Ayrıca Kürt destanı olan Mem û Zîn’i oyunlaştırarak 60 oyuncu ve müzisyenle mekân tiyatrosu biçiminde Diyarbakır’ın Sur semtindeki Cemil Paşa Konağı’nda tasarlayarak kültürel dokusu olan güçlü bir işe imzasını attı. Türkiye’de yerel yönetimlerin desteğiyle icra edilen Kürtçe tiyatro dönemi hukuksuz usullerle son buldu ama yeni sayfa açıldı.

Profesyonel oyunculardan oluşan Diyarbakır Şehir Tiyatrosu oyuncuları zaman kaybetmeden bir araya gelerek tiyatro geleneklerini Şanoya Bajêr a Amedê (Amed Şehir Tiyatrosu/ AŞT) olarak devam etme kararına vardı. Şubat 2017 yılında yeni isim ve mekânla özel tiyatro yapmaya başladı. AŞT devlet kurumlarından ekonomik destek almadan sadece üretimlerini seyircisiyle buluşturarak sanatsal öyküsünü oluşturdu.

Amed Şehir Tiyatrosu’nun yalnızca Diyarbakır’da değil, tüm bölgede anadilinde, bağımsız ve alternatif tiyatro alanında büyük bir boşluğu doldurdu. 2017’den şimdiye ekonomik ve siyasal açıdan oldukça zor şartlara rağmen ayakta durmayı başardı. Kültür ve sanat yoluyla yurttaşların, özellikle gençlerin bir araya gelmesine, özgürce tartışmasına, içerik ve etkinlik üretmesine, kendini ifade etmesine ve bunların sonucunda Kürtçe’ nin sanatsal alanda kullanılmasına, demokratik yurttaşlığın ve demokrasinin gelişmesine katkıda bulundu.

Sanatsal üretimlerimizin yarattığı etki alanı sonucunda 2020 yılında seyirci, meslek odaları, tiyatro grupları, EED ve Goethe Enstitüsü gibi sanat destekçisi kurumlarının katkıları ile 150 kişilik tiyatro merkezi inşa etti.

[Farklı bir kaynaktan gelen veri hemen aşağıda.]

/-- EGRESS_SELECT that takes a message with an administrative result of an open session: the opcode's conditions are judged
again at that instant, and a result that fails them is that status and reason and changes nothing. Otherwise the frame
carries the identify data, the page, the SNAPSHOT_ID, the feature's value asked for from OFFSET on, and the effect is there:
a snapshot of the page is held for the session, and SLEEP, the feature's new value and the cleared faults are in force.
RESTART then begins a warm start or the cold one, and CLOSE_SESSION closes the session named with cause 0x04. (R323, R325,
R326, R327, R328, R331, R340, R341, R343) -/
def Obligations.AdministrativeResults : Prop :=
  ∀ (s : State) (q : Port) (k admitAt token : Nat) (e : EpEntry) (m : LyMsg) (op : AdminOp) (x : Sess),
    (s.portOf q).up = true → s.mode ≠ .warmStart → ((s.frameSent q).preview q).pick q = some (.ep k) → (s.portOf q).epQ[k]? = some e →
    e.load = .ly m → m.body = .admin op admitAt token → s.ses.find m.session = some x → x.phase = .open → x.driveSeq < 2 ^ 63 →
    (let w := (s.frameSent q).modPort q fun p => { p with epQ := p.epQ.eraseIdx k }
     let shown (u : State) (st r : Nat) (b : AnswerBody) : Prop := ∃ n : LyMsg,
       (u.portOf q).onWire = some (.ep { e with load := .ly n }) ∧ (n.kind, n.session, n.msgId, n.status, n.reason, n.body) =
         (m.kind, m.session, m.msgId, st, r, .answer { b with admitAt := admitAt, token := token })
     ¬ isFirmwareOp op.opcode = true → op.opcode < 0xA0 →
     (∀ st r v, w.opRefused x.id x.gen op = some ((st, r), v) → ∃ u : State, exec (.egressSelect q none) s = .next u.settleCloses.settle ∧
       shown u st r { version := v } ∧ Only [.clock, .log, .admin, .net, .ses, .outputs] s u) ∧
     (w.opRefused x.id x.gen op = none → ∃ u : State,
       exec (.egressSelect q none) s = .next (
         if op.opcode = 0x88 then
           (if op.a = 0 then (u.settleCloses.beginWarm .restartWarm u.settleCloses.start.nextEnv).runStart else u.settleCloses.restartCold)
         else if op.opcode = 0x8A then u.settleCloses.dropSession op.param16 4 else u.settleCloses).settle ∧
       Only [.clock, .cfg, .log, .admin, .net, .ses, .time, .power, .reg, .outputs] s u ∧
       (op.opcode = 0x80 → shown u 0 0 { result := 192, data := slice op.a op.b w.identifyData }) ∧
       (op.opcode = 0x81 → ∀ b id, w.readLog x.id op.param16 op.versionCond = .ok (b, id) →
         shown u 0 0 { version := id, result := b.length, data := slice op.a op.b b }) ∧
       (op.opcode = 0x82 → ∀ b, w.logPage op.param16 = some b →
         shown u 0 0 { version := s.startCount * 2 ^ 32 + s.admin.snapshotSeq, result := b.length } ∧
         (⟨x.id, op.param16, s.startCount * 2 ^ 32 + s.admin.snapshotSeq, u.elapsed, b⟩ : Snapshot) ∈ u.admin.snapshots ∧
         (∀ y ∈ u.admin.snapshots, y.session = x.id → y.page = op.param16 → y.id = s.startCount * 2 ^ 32 + s.admin.snapshotSeq) ∧
         u.admin.snapshots.length ≤ 8 ∧
         (op.param16 = 0x05 → u.net.crossedHigh = false ∧ u.net.peak = u.net.level) ∧ (op.param16 = 0x09 → u.reg = w.reg.clearSticky)) ∧
       (op.opcode = 0x84 → ∀ f, feature s.fused.part op.param16 op.a = some f →
         shown u 0 0 { result := result32 (f.get s.cfg.inUse), version := (f.get s.cfg.image % 2 ^ 64).toNat }) ∧
       (op.opcode = 0x85 → ∀ f v c, feature s.fused.part op.param16 op.a = some f → f.set op.b s.cfg.inUse = some (v, c) →
         shown u 0 0 { result := result32 v } ∧ u.cfg = { s.cfg with inUse := c }) ∧
       (op.opcode = 0x88 ∨ op.opcode = 0x8A → shown u 0 0 {}) ∧
       (op.opcode = 0x89 → shown u 0 0 {} ∧ u.power.sleep = .entering s.mode ∧ u.power.test = none) ∧
       (op.opcode = 0x8C → shown u 0 0 { result := (s.log.latched &&& ~~~ (BitVec.ofNat 32 op.a &&& 0x0000FFF0)).toNat } ∧
         (m.first = false → u.log.latched = s.log.latched &&& ~~~ (BitVec.ofNat 32 op.a &&& 0x0000FFF0)))))
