theorem State.lock_only (s : State) :
    Only [.mode, .log, .admin, .net, .ses, .store, .power, .reg, .start, .outputs, .media, .sec, .fw] s (State.lock s) := by
  unfold State.lock
  repeat' (first
    | with_reducible exact Only.refl _ _ | with_reducible assumption
    | ((with_reducible show areasIn _ _ = true); exact rfl) | (extract_lets +onlyGivenNames _x; first
      | (rename State => _y; refine Only.bring _y ?_ ?_; rotate_left; clear_value _y; intro _; rotate_right; subst _y)
      | (rename _ × State => _y; refine Only.bringSnd _y ?_ ?_; rotate_left; clear_value _y; intro _; rotate_right; subst _y)
      | skip)
    | (apply Only.into; first
      | with_reducible apply State.abortTest_only
      | with_reducible apply State.enter_only
      | with_reducible apply State.modSec_only
      | with_reducible apply State.modStart_only
      | with_reducible apply State.stopFlight_only
      | with_reducible apply State.dropOps_only
      | with_reducible apply State.beginSeries_only
      | with_reducible apply State.dropSessions_only)
    | (with_reducible apply Only.foldl; (intro _ _)))

theorem State.tamperAction_only (s : State) :
    Only [.mode, .draws, .log, .admin, .net, .ses, .store, .power, .reg, .start, .outputs, .media, .journal, .watch, .sec, .fw] s (State.tamperAction s) := by
  unfold State.tamperAction
  repeat' (first
    | with_reducible exact Only.refl _ _ | with_reducible assumption
    | ((with_reducible show areasIn _ _ = true); exact rfl) | (extract_lets +onlyGivenNames _x; first
      | (rename State => _y; refine Only.bring _y ?_ ?_; rotate_left; clear_value _y; intro _; rotate_right; subst _y)
      | (rename _ × State => _y; refine Only.bringSnd _y ?_ ?_; rotate_left; clear_value _y; intro _; rotate_right; subst _y)
      | skip)
    | with_reducible apply Only.ite | (apply Only.into; first
      | with_reducible apply State.event_only
      | with_reducible apply State.abortKeyOps_only
      | with_reducible apply State.eraseAll_only
      | with_reducible apply State.modStore_only
      | with_reducible apply State.modSec_only
      | with_reducible apply State.lock_only
      | with_reducible apply State.sealErased_only)
    | split)

theorem State.alarm_only (s : State) :
    Only [.mode, .draws, .log, .admin, .net, .ses, .store, .power, .reg, .start, .outputs, .media, .journal, .watch, .sec, .fw] s (State.alarm s) := by
  unfold State.alarm
  repeat' (first
    | with_reducible exact Only.refl _ _ | with_reducible assumption
    | ((with_reducible show areasIn _ _ = true); exact rfl) | (apply Only.into; first
      | with_reducible apply State.modSec_only
      | with_reducible apply State.deferEvent_only
      | with_reducible apply State.tamperAction_only
      | with_reducible apply State.modPower_only)
    | split)

theorem State.pauseBounds_only (s : State) :
    Only [.ses] s (State.pauseBounds s) := by
  unfold State.pauseBounds
  repeat' (first
    | with_reducible exact Only.refl _ _ | ((with_reducible show areasIn _ _ = true); exact rfl)
    | (apply Only.into; with_reducible apply State.modSes_only))

theorem State.beginRun_only (path : StartPath) (source : StartSource) (step : Nat) (env : StartEnv) (s : State) :
    Only [.mode, .draws, .log, .admin, .net, .ses, .store, .power, .reg, .start, .outputs, .media, .journal, .watch, .sec, .fw] s (State.beginRun path source step env s) := by
  unfold State.beginRun
  repeat' (first
    | with_reducible exact Only.refl _ _ | with_reducible assumption
    | ((with_reducible show areasIn _ _ = true); exact rfl) | (extract_lets +onlyGivenNames _x; first
      | (rename State => _y; refine Only.bring _y ?_ ?_; rotate_left; clear_value _y; intro _; rotate_right; subst _y)
      | (rename _ × State => _y; refine Only.bringSnd _y ?_ ?_; rotate_left; clear_value _y; intro _; rotate_right; subst _y)
      | skip)
    | with_reducible apply Only.ite | with_reducible apply Only.when | (apply Only.into; first
      | with_reducible apply State.pauseBounds_only
      | with_reducible apply State.modStart_only
      | with_reducible apply State.alarm_only
      | with_reducible apply State.modSec_only))

theorem State.beginFallback_only (cause : Nat) (s : State) :
    Only [.log, .power, .reg, .fw] s (State.beginFallback cause s) := by
  unfold State.beginFallback
  repeat' (first
    | with_reducible exact Only.refl _ _ | with_reducible assumption
    | ((with_reducible show areasIn _ _ = true); exact rfl) | (extract_lets +onlyGivenNames _x; first
      | (rename State => _y; refine Only.bring _y ?_ ?_; rotate_left; clear_value _y; intro _; rotate_right; subst _y)
      | (rename _ × State => _y; refine Only.bringSnd _y ?_ ?_; rotate_left; clear_value _y; intro _; rotate_right; subst _y)
      | skip)
    | with_reducible apply Only.ite | (apply Only.into; first
      | with_reducible apply State.modFw_only
      | with_reducible apply State.abortTest_only)
    | split)

theorem State.takeFallback_only (s : State) :
    Only [.log, .power, .reg, .fw] s (State.takeFallback s) := by
  unfold State.takeFallback
  repeat' (first
    | with_reducible exact Only.refl _ _ | with_reducible assumption
    | ((with_reducible show areasIn _ _ = true); exact rfl) | with_reducible apply Only.ite
    | (apply Only.into; with_reducible apply State.beginFallback_only) | split)

theorem State.releaseKept_only (s : State) :
    Only [.net, .ses] s (State.releaseKept s) := by
  unfold State.releaseKept
  repeat' (first
    | with_reducible exact Only.refl _ _ | with_reducible assumption
    | ((with_reducible show areasIn _ _ = true); exact rfl) | (extract_lets +onlyGivenNames _x; first
      | (rename State => _y; refine Only.bring _y ?_ ?_; rotate_left; clear_value _y; intro _; rotate_right; subst _y)
      | (rename _ × State => _y; refine Only.bringSnd _y ?_ ?_; rotate_left; clear_value _y; intro _; rotate_right; subst _y)
      | skip)
    | (apply Only.into; first
      | with_reducible apply State.modSes_only
      | with_reducible apply State.enqueue_only)
    | (with_reducible apply Only.foldl; (intro _ _)))

theorem State.resumeSessions_only (s : State) :
    Only [.net, .ses] s (State.resumeSessions s) := by
  unfold State.resumeSessions
  repeat' (first
    | with_reducible exact Only.refl _ _ | ((with_reducible show areasIn _ _ = true); exact rfl)
    | (apply Only.into; first
      | with_reducible apply State.releaseKept_only
      | with_reducible apply State.modSes_only
      | with_reducible apply State.pauseBounds_only))

theorem State.kick_only (d : Nat) (s : State) :
    Only [.media] s (State.kick d s) := by
  unfold State.kick
  repeat' (first
    | with_reducible exact Only.refl _ _ | with_reducible assumption
    | ((with_reducible show areasIn _ _ = true); exact rfl) | with_reducible apply Only.ite
    | (apply Only.into; with_reducible apply State.modMedia_only) | split)

theorem State.request_only (kind : OpKind) (why : Purpose) (b : BlockId) (page : Nat) (s : State) :
    Only [.media] s (State.request kind why b page s) := by
  unfold State.request
  repeat' (first
    | with_reducible exact Only.refl _ _ | ((with_reducible show areasIn _ _ = true); exact rfl)
    | (apply Only.into; first
      | with_reducible apply State.kick_only
      | with_reducible apply State.addOp_only))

Günümüz Türkiye’sinin politik baskıları nedeniyle sıkıştırılan kamusal alanların tersine AŞT 1 yıl içinde üretimleriyle ortalama 8000 seyirciye ulaştı.

Dramaturg, oyuncu, yönetmen ve ses- ışık teknikeri olan toplam 14 kişilik bir grupla 4 yıllık özel tiyatro öyküsünde 4 tiyatro festivali, 1 çocuk festivali, 4’ü çocuk oyunu olmak üzere 13 oyun sahneledi. AŞT kesintisiz tiyatro serüvenine devam etmektedir.